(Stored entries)

※

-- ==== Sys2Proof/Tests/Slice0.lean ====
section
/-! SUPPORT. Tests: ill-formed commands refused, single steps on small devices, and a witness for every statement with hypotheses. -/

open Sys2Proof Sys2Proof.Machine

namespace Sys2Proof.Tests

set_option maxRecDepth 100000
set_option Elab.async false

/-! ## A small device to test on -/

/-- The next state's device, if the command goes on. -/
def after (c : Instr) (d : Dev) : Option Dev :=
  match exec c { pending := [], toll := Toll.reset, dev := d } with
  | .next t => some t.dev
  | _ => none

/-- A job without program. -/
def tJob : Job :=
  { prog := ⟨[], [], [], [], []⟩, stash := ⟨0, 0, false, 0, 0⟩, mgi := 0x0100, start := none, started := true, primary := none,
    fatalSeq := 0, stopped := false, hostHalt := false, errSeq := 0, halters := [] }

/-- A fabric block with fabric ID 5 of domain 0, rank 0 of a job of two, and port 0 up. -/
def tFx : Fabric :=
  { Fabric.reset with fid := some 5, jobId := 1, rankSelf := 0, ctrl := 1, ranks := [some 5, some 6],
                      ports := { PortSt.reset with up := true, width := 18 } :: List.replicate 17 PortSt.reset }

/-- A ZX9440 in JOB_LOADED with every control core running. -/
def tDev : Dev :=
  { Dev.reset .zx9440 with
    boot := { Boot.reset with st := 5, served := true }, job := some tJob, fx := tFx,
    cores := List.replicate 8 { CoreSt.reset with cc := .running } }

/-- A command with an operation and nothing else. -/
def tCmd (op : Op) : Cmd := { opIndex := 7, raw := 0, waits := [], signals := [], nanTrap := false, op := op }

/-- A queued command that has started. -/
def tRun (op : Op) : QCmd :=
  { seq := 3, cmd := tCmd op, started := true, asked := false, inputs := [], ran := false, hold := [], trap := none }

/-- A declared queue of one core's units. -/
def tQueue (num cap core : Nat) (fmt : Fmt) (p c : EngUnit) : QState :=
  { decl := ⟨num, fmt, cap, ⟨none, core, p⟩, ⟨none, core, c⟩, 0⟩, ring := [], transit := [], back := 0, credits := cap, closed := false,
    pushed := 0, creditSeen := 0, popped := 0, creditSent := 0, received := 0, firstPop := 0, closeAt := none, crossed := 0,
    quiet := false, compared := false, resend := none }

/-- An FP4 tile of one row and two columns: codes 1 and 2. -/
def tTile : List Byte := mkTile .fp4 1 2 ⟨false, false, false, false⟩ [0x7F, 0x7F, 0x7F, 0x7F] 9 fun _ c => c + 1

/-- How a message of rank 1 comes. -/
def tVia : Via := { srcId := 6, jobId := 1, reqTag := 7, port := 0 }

※

Your answer should be the lines of the records that include the word "small".

/-! SUPPORT. Tests: ill-formed commands refused, single steps on small devices, and a witness for every statement with hypotheses. -/
/-! ## A small device to test on -/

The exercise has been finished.